You are given a class named as BSTIterator that represents an iterator over inorder traversal of a binary search tree. You need to implement the following things as follows:

1. BSTIterator(Node root) - It is a parameterized constructor in which you are given the root of the Binary search tree. It will be called whenever an object of BSTIterator is created.
2. next() - This member function will return the next element in the in-order traversal of the binary search tree. You need to implement this function.
3. hasNext() - This function will return true if there exists the next element in the traversal else it will return false. You need to implement this function
4. prev() - This member function will return the previous element in the in-order traversal of the binary search tree. You need to implement this function.
5. hasPrev() - This function will return true if there exists the previous element in the traversal else it will return false. You need to implement this function

The binary search tree has ‘N’ nodes and you need to print the inorder traversal of the tree using the iterator.

Input Format:

The first line of the input contains an integer ‘T’ denoting the number of test cases.

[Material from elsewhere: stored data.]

/-- DECODE, by its length tag alone (41_decode.md R74, R80). -/
theorem answerOf_decode (req : Request) :
    answerOf .decode req = if req.descLen = 64 then .fields (fieldRecord req.desc) else .error .invalidLength := by
  simp [answerOf, Request.descOk]

/-- BSWAP, by its length tag alone (42_bswap.md R85). -/
theorem answerOf_bswap (req : Request) :
    answerOf .bswap req = if req.descLen = 64 then .word (bswap64 req.desc) false else .error .invalidLength := by
  simp [answerOf, Request.descOk]

/-! Each kind of answer drives a response that meets the table. -/

theorem Response.idle_ok : Response.idle.Ok := by
  constructor <;> decide

/-- An error fails closed (60_exceptions.md R116). -/
theorem Answer.drive_error_ok (k : ErrorKind) : (Answer.error k).drive.Ok := by
  cases k <;> constructor <;> decide

/-- A 64-bit result meets the table when its advisory marks code only (40_encode.md R70). -/
theorem Answer.drive_word_ok {w : Word} {b : Bool} (h : b = true → w.getLsbD 43 = true) :
    (Answer.word w b).drive.Ok where
  idle hv := by simp at hv
  status_le := by simp
  failClosed hs := by simp at hs
  littleEndian := rfl
  advisory_code hb := ⟨rfl, h hb⟩
  noFields _ := rfl
  fields hp := absurd rfl hp

/-- The label codes of a Type, Subtype and Accessibility (R52, 41_decode.md R78). -/
theorem subtypeLabel_code (type subtype : Bool) :
    (subtypeLabel type subtype).code = if type then (if subtype then 0b11 else 0b10) else 0b01 := by
  cases type <;> cases subtype <;> rfl

/-- The letters of a Type and Accessibility (R52, 41_decode.md R79). -/
theorem permLabel_code (type acc : Bool) :
    (permLabel type acc).code =
      if type then (if acc then 0b101 else 0b001) else (if acc then 0b110 else 0b100) := by
  cases type <;> cases acc <;> rfl

theorem bswap64_zero : bswap64 0#64 = 0#64 := by decide

/-- The field record of any descriptor has its three labels (41_decode.md R80). -/
theorem Answer.drive_fieldRecord_ok (d : Word) : (Answer.fields (fieldRecord d)).drive.Ok where
  idle hv := by simp at hv
  status_le := by simp
  failClosed hs := by simp at hs
  littleEndian := bswap64_zero.symm
  advisory_code ha := by simp at ha
  noFields hp := absurd hp (PermLabel.code_ne_zero _)
  fields _ := ⟨rfl, rfl, rfl, subtypeLabel_code _ _, permLabel_code _ _⟩

/-- Bit 43 of the descriptor that ENCODE builds is the Type of its class. -/
theorem encodeFields_assemble_type (fill : FillSel) (req : Request) (c : SegClass) :
    (encodeFields fill req c).assemble.getLsbD 43 = c.type := by
  rw [DescFields.assemble_getLsbD]
  rfl

theorem encodeAnswer_drive_ok (fill : FillSel) (req : Request) : (encodeAnswer fill req).drive.Ok := by
  obtain ⟨_, h⟩ | ⟨_, k, _, h⟩ | ⟨_, c, _, h⟩ := encodeAnswer_cases fill req <;> rw [h]
  · exact Answer.drive_error_ok _
  · exact Answer.drive_error_ok k
  · refine Answer.drive_word_ok fun hadv => ?_
    rw [encodeFields_assemble_type]
    exact (Bool.and_eq_true_iff.mp hadv).2

theorem answerOf_drive_ok (i : Instr) (req : Request) : (answerOf i req).drive.Ok := by
  cases i with
  | encode | encodePm | encodeGen => exact encodeAnswer_drive_ok _ req
  | randgen | randgenPm | randgenGen => exact encodeAnswer_drive_ok _ req.drawn
  | decode =>
    rw [answerOf_decode]
    split
    · exact Answer.drive_fieldRecord_ok _
    · exact Answer.drive_error_ok _
  | bswap =>
    rw [answerOf_bswap]
    split
    · exact Answer.drive_word_ok (by simp)
    · exact Answer.drive_error_ok _
  | reserved => exact Answer.drive_error_ok _

theorem driven_ok (req : Request) : (driven req).Ok := by
  unfold driven
  split
  · exact answerOf_drive_ok _ _
  · exact Response.idle_ok

/-- Settles O9: after reset the response is the idle one. -/
theorem resetMeetsTheResponseTable : Obligations.ResetMeetsTheResponseTable := Response.idle_ok

/-- Settles O10: no step reads the earlier response, so every driven response meets the table on its own. -/
theorem stepKeepsTheResponseTable : Obligations.StepKeepsTheResponseTable :=
  fun s _ => ⟨_, step_eq s, driven_ok s.req⟩

/-! The frame of each operation. -/

theorem answerOf_of_encodeForm {i : Instr} {fill : FillSel} (h : EncodeForm i fill) (req : Request) :
    answerOf i req = encodeAnswer fill req := by
  obtain rfl | ⟨rfl, rfl⟩ | ⟨rfl, rfl⟩ := h <;> rfl
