/-- R192: the transition table of ASTATE, for all commands and every safe state, each row with its condition: S.APPEND
in Empty or Partial and S.SETDATA in Empty end in Invalid only where the check named by SCODE fails, and go on only where
all checks pass. -/
def Obligations.AssemblerFollowsTheTransitionTable : Prop :=
  ∀ (i : Instr) (s t : State), SafeState Config.chip s → exec i s = .next t →
    let E := expectedTriplets (clsOf Config.chip s)
    let k := s.slen.toNat
    let n := (s.len.toNat + k) / 3
    let crcsGood := ∀ j < k / 3, StagedTripletOk Config.chip s j
    match i with
    | .sInit => t.astate = .empty ∧ t.scode = .ok
    | .sAppend =>
      if s.astate = .complete ∨ s.astate = .invalid then t.astate = s.astate ∧ t.scode = .errState
      else
        (t.scode = .ok ∧ 0 < k ∧ k % 3 = 0 ∧ crcsGood ∧ s.len.toNat + k ≤ Config.chip.cap ∧
          ((∃ e, E = some e ∧ n < e ∧ t.astate = .partly) ∨ (E = some n ∧ t.astate = .complete) ∨
            (E = none ∧ t.astate = .partly))) ∨
        (t.astate = .invalid ∧
          ((t.scode = .errAlign ∧ (k = 0 ∨ k % 3 ≠ 0)) ∨
            (t.scode = .errCrc ∧ 0 < k ∧ k % 3 = 0 ∧ ¬ crcsGood) ∨
            (t.scode = .errLength ∧ 0 < k ∧ k % 3 = 0 ∧ crcsGood ∧ ∃ e, E = some e ∧ e < n) ∨
            (t.scode = .errCapacity ∧ 0 < k ∧ k % 3 = 0 ∧ crcsGood ∧ (∀ e, E = some e → n ≤ e) ∧
              Config.chip.cap < s.len.toNat + k)))
    | .sSetdata =>
      if s.astate = .empty then
        (t.astate = .complete ∧ t.scode = .ok ∧ ((∃ e, E = some e ∧ k = 3 * e) ∨ (E = none ∧ 0 < k ∧ k % 3 = 0))) ∨
        (t.astate = .invalid ∧
          ((t.scode = .errLength ∧ ∃ e, E = some e ∧ k ≠ 3 * e) ∨
            (t.scode = .errAlign ∧ E = none ∧ (k = 0 ∨ k % 3 ≠ 0))))
      else t.astate = s.astate ∧ t.scode = .errState
    | .sVerify =>
      match s.astate with
      | .invalid => t.astate = .invalid ∧ t.scode = .errState
      | .complete => t.astate = .complete ∧ t.scode = .ok
      | .partly =>
        if E = none then t.astate = .complete ∧ t.scode = .ok else t.astate = .invalid ∧ t.scode = .errLength
      | .empty => t.astate = .invalid ∧ t.scode = .errLength
    | _ => t.astate = s.astate

/-- R40: "Only S.INIT or reset leaves Invalid", over whole steps. -/
def Obligations.OnlyInitOrResetLeavesInvalid : Prop :=
  ∀ s t : State, s.astate = .invalid → step s = .next t → t.astate ≠ .invalid →
    ∃ rest, s.inputs = .assertReset :: rest ∨ (s.resetAsserted = false ∧ s.inputs = .write 0#4 0x00000030#32 :: rest)

/-! ### Whole machine -/

/-- R46 with R42 to R45 and R49: the reset state of any host is safe. -/
def Obligations.ResetIsSafe : Prop := ∀ inputs : List Input, SafeState Config.chip (hostStart inputs)

/-- R46 with R42 to R45 and R49: every step, whatever its access, keeps a safe state safe; so BUF and STAGE keep their
canonical form and stay inside CAP. -/
def Obligations.EveryStepKeepsSafe : Prop :=
  ∀ s t : State, SafeState Config.chip s → step s = .next t → SafeState Config.chip t

/-- R213: from a safe state every step completes, and every command does. -/
def Obligations.NoStepFromASafeStateStops : Prop :=
  ∀ s : State, SafeState Config.chip s →
    (∃ t, step s = .next t) ∧ ∀ i : Instr, ∃ t, exec i s = .next t

/-- R46: "These invariants hold in every state the block reaches from reset", for every sequence of host accesses and
reset edges; and every such run goes on (R213). The list of accesses (log 1) and the canonical form that SafeState asks
of the buffers (log 8) are the model's own. -/
def Obligations.EveryRunFromResetStaysSafe : Prop :=
  ∀ (inputs : List Input) (k : Nat), ∃ t, core.run k (hostStart inputs) = .next t ∧ SafeState Config.chip t

/-- R44, R45, R49, R254: no step lets anyone learn a byte of BUF at LEN or above, or of STAGE at SLEN or above. -/
def Obligations.StepsHideTheUnobservableBytes : Prop :=
  ∀ s u t : State, SafeState Config.chip s → SafeState Config.chip u → SameVisible Config.chip s u → step s = .next t →
    ∃ v, step u = .next v ∧ SameVisible Config.chip t v
end

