theorem mayLeave_valDec16 (d : Decoded) (s : State) : mayLeave .valDec16 (finishDecoded d s).scode = true := by
  rcases scode_finishDecoded d s with h | h <;> rw [h] <;> rfl

theorem mayLeave_valDec32 (d : Decoded) (s : State) : mayLeave .valDec32 (finishDecoded d s).scode = true :=
  mayLeave_valDec16 d s

theorem mayLeave_valEnc32 (h : execValEnc32 s = .next t) : mayLeave .valEnc32 t.scode = true := by
  rcases execValEnc32_cases s with ⟨-, he⟩ | ⟨w, -, he⟩
  · obtain rfl := Host.Outcome.next.inj (he.symm.trans h)
    rfl
  · obtain rfl := Host.Outcome.next.inj (he.symm.trans h)
    rfl

/-- R156: no header fails the check of its fields, so ERR_HEADER is not among the cases. -/
theorem mayLeave_hdrDec (h : execHdrDec s = .next t) : mayLeave .hdrDec t.scode = true := by
  rcases execHdrDec_cases s with ⟨-, he⟩ | ⟨-, he⟩
  · obtain rfl := Host.Outcome.next.inj (he.symm.trans h)
    rfl
  · obtain rfl := Host.Outcome.next.inj (he.symm.trans h)
    rfl

theorem mayLeave_push (h : pushWith p s = .next t) : mayLeave .sPush t.scode = true := by
  rcases pushWith_cases h with ⟨-, rfl⟩ | ⟨-, -, rfl⟩
  · rfl
  · rfl

theorem mayLeave_append (h : appendWith p s = .next t) : mayLeave .sAppend t.scode = true := by
  rcases appendWith_cases h with ⟨-, rfl⟩ | ⟨-, -, rfl⟩ | ⟨-, -, -, bs, -, hchecked⟩
  · rfl
  · rfl
  · rcases hchecked with ⟨j, c, x, -, rfl⟩ | ⟨-, ⟨-, rfl⟩ | ⟨-, -, rfl⟩ | ⟨-, -, s1, -, rfl⟩⟩
    · rfl
    · rfl
    · rfl
    · rfl

theorem mayLeave_setdata (h : setdataWith p s = .next t) : mayLeave .sSetdata t.scode = true := by
  rcases setdataWith_cases h with ⟨-, rfl⟩ | ⟨-, -, rfl⟩ | ⟨-, -, -, rfl⟩ | ⟨-, -, -, -, bs, s1, -, -, rfl⟩
  · rfl
  · rfl
  · rfl
  · rfl

theorem mayLeave_encode (h : encodeWith p s = .next t) : mayLeave .sEncode t.scode = true := by
  rcases encodeWith_cases h with ⟨-, rfl⟩ | ⟨-, s1, -, rfl⟩
  · rfl
  · rfl

theorem mayLeave_verify (p : Params) (s : State) : mayLeave .sVerify (verifyWith p s).scode = true := by
  rcases verifyWith_cases p s with ⟨-, h⟩ | ⟨-, -, h⟩ | ⟨-, -, h⟩ <;> rw [h] <;> rfl

theorem mayLeave_read (h : readWith p s = .next t) : mayLeave .sRead t.scode = true := by
  rcases readWith_cases h with ⟨-, rfl⟩ | ⟨-, b, -, rfl⟩
  · rfl
  · rfl

theorem mayLeave_readt (h : readtWith p s = .next t) : mayLeave .sReadt t.scode = true := by
  rcases readtWith_cases h with ⟨-, rfl⟩ | ⟨-, t0, t1, t2, -, -, -, rfl⟩
  · rfl
  · rfl

/-- Settles O21, by the ways in which each command ends. -/
theorem eachCommandLeavesOnlyItsStatuses : Obligations.EachCommandLeavesOnlyItsStatuses := by
  intro i s t h
  cases i with
  | nop => rfl
  | crcGen | crcChk | hdrEnc | sInit => obtain rfl := Host.Outcome.next.inj h; rfl
  | valDec16 => obtain rfl := Host.Outcome.next.inj h; exact mayLeave_valDec16 _ _
  | valDec32 => obtain rfl := Host.Outcome.next.inj h; exact mayLeave_valDec32 _ _
  | valEnc32 => exact mayLeave_valEnc32 h
  | hdrDec => exact mayLeave_hdrDec h
  | sPush => exact mayLeave_push h
  | sAppend => exact mayLeave_append h
  | sSetdata => exact mayLeave_setdata h
  | sEncode => exact mayLeave_encode h
  | sVerify => obtain rfl := Host.Outcome.next.inj h; exact mayLeave_verify _ _
  | sRead => exact mayLeave_read h
  | sReadt => exact mayLeave_readt h

/-! ### Pure commands and safe states (R213) -/

/-- Settles O22: from both states the same status and results are recorded. -/
theorem pureCommandsDependOnOperandsOnly : Obligations.PureCommandsDependOnOperandsOnly := by
  intro i s u hpure ha hb
  obtain ⟨c, r, hs, hu⟩ := BlockState.exec_pure_of_operands hpure ha hb
  exact ⟨_, _, hs, hu, rfl, rfl, rfl, rfl, rfl, rfl⟩

/-- Settles O23: a pure command is one `record` and NOP is no change, and no buffer is touched by either. -/
theorem pureCommandsTouchOnlyTheResults : Obligations.PureCommandsTouchOnlyTheResults := by
  rintro i s t (hpure | rfl) h
  · obtain ⟨c, r, hs⟩ := exec_pure_cases hpure s
    obtain rfl := Host.Outcome.next.inj (hs.symm.trans h)
    exact ⟨rfl, fun _ => ⟨rfl, rfl⟩⟩
  · obtain rfl := Host.Outcome.next.inj ((System.nopChangesNothing s).symm.trans h)
    exact ⟨rfl, fun _ => ⟨rfl, rfl⟩⟩

/-- Settles O53: with LEN and SLEN inside CAP every byte that a command asks for exists. -/
theorem noStepFromASafeStateStops : Obligations.NoStepFromASafeStateStops :=
  fun _ hs => ⟨BlockState.step_completes hs, BlockState.exec_completes hs⟩

end Sys2Proof.Exceptions
end

section
/-! PROOFS. The statements of 70_reset_and_hazards.md: the reset state and the reset input (R240 to R242), and the
hazards of a second S.ENCODE (R246) and of consumed staging (R248). -/

namespace Sys2Proof.Hazards

open Sys2Proof.Machine Sys2Proof.Laws Sys2Proof.Safety

variable {p : Params} {s t : State}

/-! ### The reset state (R240, R242) -/

/-- R240: no register of the reset state holds anything but 0. -/
theorem readReg_reset (r : Reg) : readReg State.reset r = 0#32 := by
  cases r <;> rfl

/-- R240: with `LEN = SLEN = 0` no byte of BUF or STAGE is visible, so any contents look the same. -/
theorem sameVisible_reset (b g : Memory) :
    SameVisible p State.reset { State.reset with buf := b, stage := g } :=
  ⟨rfl, fun i hi => absurd hi (Nat.not_lt_zero i), fun i hi => absurd hi (Nat.not_lt_zero i)⟩

/-- R240: each command completes from reset, and its outcome hides what BUF and STAGE held. -/
theorem exec_reset_hides_bytes (i : Instr) (b g : Memory) : ∃ t u, exec i State.reset = .next t ∧
    exec i { State.reset with buf := b, stage := g } = .next u ∧ SameVisible Config.chip t u := by
  obtain ⟨t, ht⟩ := BlockState.exec_completes (BlockState.resetIsSafe []) i
  obtain ⟨u, hu, hsame⟩ := BlockState.hides_exec i _ _ t (sameVisible_reset b g) ht
  exact ⟨t, u, ht, hu, hsame⟩

/-- Settles O5: the reset values one by one, and no command shows a byte that is not visible. -/
theorem resetValuesAndUnobservableBuffers : Obligations.ResetValuesAndUnobservableBuffers :=
  ⟨fun ix => readReg_reset (regOfIndex ix), rfl, rfl, rfl, rfl, rfl, rfl, rfl, rfl, rfl, rfl, lencode_zero _, rfl, rfl,
    exec_reset_hides_bytes⟩

/-- R172: with `OPA = 0`, S.INIT selects the length code 0, that of Byte3. -/
theorem initStream_lcode (h : s.opa = 0#32) : (initStream s).lcode = 0#2 :=
  congrArg lc h

/-- Settles O6: S.INIT gives every register named the value of reset, and LCODE the code 0 of OPA. -/
theorem resetEqualsInitWithZeroOperand : Obligations.ResetEqualsInitWithZeroOperand := by
  refine ⟨rfl, fun s h => ?_⟩
  have hclass : clsOf Config.chip (initStream s) = .byte3 := by rw [clsOf, initStream_lcode h, lencode_zero]
  exact ⟨initStream s, rfl, initStream_lcode h, rfl, rfl, hclass, lencode_zero _, rfl, rfl, rfl, rfl, rfl, rfl, rfl, rfl,
    rfl, rfl, rfl, rfl⟩

/-! ### The reset input (R240, R241) -/

/-- Settles O7: each edge of the reset input is a whole step, and starts no command. -/
theorem resetInputGivesTheResetState : Obligations.ResetInputGivesTheResetState :=
  fun _ _ => ⟨BlockState.step_of_access rfl rfl, BlockState.step_of_access rfl rfl⟩

/-- R241: under reset even a write of CMD is dropped. -/
theorem takeInput_write_of_reset (h : s.resetAsserted = true) (ix : RegIndex) (v : Word) :
    takeInput (.write ix v) s = (s, none) :=
  if_pos h

/-- Settles O8: a write under reset is dropped, and a read only records the free value it returns. -/
theorem accessesUnderResetHaveNoEffect : Obligations.AccessesUnderResetHaveNoEffect := by
  intro s ix v rest hreset
  have hwrite := takeInput_write_of_reset (s := { s with inputs := rest }) hreset ix v
  exact ⟨BlockState.step_of_access rfl hwrite, _, BlockState.step_of_access rfl rfl⟩

/-! ### S.ENCODE is not idempotent (R246) -/

/-- Settles O44: each encode complements the first byte of every triplet, and the complement is its own inverse. -/
theorem secondEncodeRestoresFirstBytes : Obligations.SecondEncodeRestoresFirstBytes := by
  intro s hcomplete hcap
  obtain ⟨t, ht, hframe, hfirst, -⟩ := (Stream.encodePutsEveryTripletInWireForm s).2 hcomplete hcap
  have hstate : t.astate = .complete := by rw [hframe]; exact hcomplete
  have hlen : t.len = s.len := by rw [hframe]
  obtain ⟨u, hu, -, hsecond, -⟩ := (Stream.encodePutsEveryTripletInWireForm t).2 hstate (hlen ▸ hcap)
  refine ⟨t, u, ht, hu, fun j hj => ?_⟩
  obtain ⟨r0, r1, hs0, hs1, ht0, ht1, -⟩ := hfirst j hj
  obtain ⟨q0, q1, hq0, hq1, hu0, hu1, hu2⟩ := hsecond j (hlen ▸ hj)
  obtain rfl := Option.some.inj (ht0.symm.trans hq0)
  obtain rfl := Option.some.inj (ht1.symm.trans hq1)
  have hraw : BitVec.ofNat 8 (255 - (BitVec.ofNat 8 (255 - r0.toNat)).toNat) = r0 := by
    simpa [← Scope.toNat_not8] using (Scope.onesComplementIsItsOwnInverse r0).2.2
  rw [hraw] at hu0 hu2
  exact ⟨r0, r1, hs0, hs1, hu0, hu1, hu2⟩

/-! ### Staging is consumed (R248) -/

/-- R174: every outcome of S.APPEND empties STAGE. -/
theorem slen_append (h : appendWith p s = .next t) : t.slen = 0#16 := by
  rcases appendWith_cases h with ⟨-, rfl⟩ | ⟨-, -, rfl⟩ | ⟨-, -, -, bs, -, hchecked⟩
  · rfl
  · rfl
  · rcases hchecked with ⟨j, c, x, -, rfl⟩ | ⟨-, ⟨-, rfl⟩ | ⟨-, -, rfl⟩ | ⟨-, -, s1, -, rfl⟩⟩
    · rfl
    · rfl
    · rfl
    · rfl

/-- R178: every outcome of S.SETDATA empties STAGE. -/
theorem slen_setdata (h : setdataWith p s = .next t) : t.slen = 0#16 := by
  rcases setdataWith_cases h with ⟨-, rfl⟩ | ⟨-, -, rfl⟩ | ⟨-, -, -, rfl⟩ | ⟨-, -, -, -, bs, s1, -, -, rfl⟩
  · rfl
  · rfl
  · rfl
  · rfl

/-- Settles O48, by the outcomes of the two commands. -/
theorem stagingIsConsumedOnEveryOutcome : Obligations.StagingIsConsumedOnEveryOutcome := by
  rintro i s t (rfl | rfl) h
  · exact slen_append h
  · exact slen_setdata h

end Sys2Proof.Hazards
end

The first line of each test case contains elements of the tree in the level order form. The line consists of values of nodes separated by a single space. In case a node is null, we take -1 in its place.

For example, the input for the tree depicted in the below image would be :

image

4
2 6
1 3 5 7
-1 -1 -1 -1 -1 -1

Explanation :

Level 1 :
The root node of the tree is 4

Level 2 :
Left child of 4 = 2
Right child of 4 = 6

Level 3 :
Left child of 2 = 1
Right child of 2 = 3
Left child of 6 = 5
Right child of 6 = 7

Level 4 :
Left child of 1 = null (-1)
Right child of 1 = null (-1)
Left child of 3 = null (-1)
Right child of 3 = null (-1)
Left child of 5 = null (-1)
Right child of 5 = null (-1)
Left child of 7 = null (-1)
Right child of 7 = null (-1)

The first not-null node(of the previous level) is treated as the parent of the first two nodes of the current level. The second not-null node (of the previous level) is treated as the parent node for the next two nodes of the current level and so on.
The input ends when all nodes at the last level are null(-1).
Note :
The above format was just to provide clarity on how the input is formed for a given tree.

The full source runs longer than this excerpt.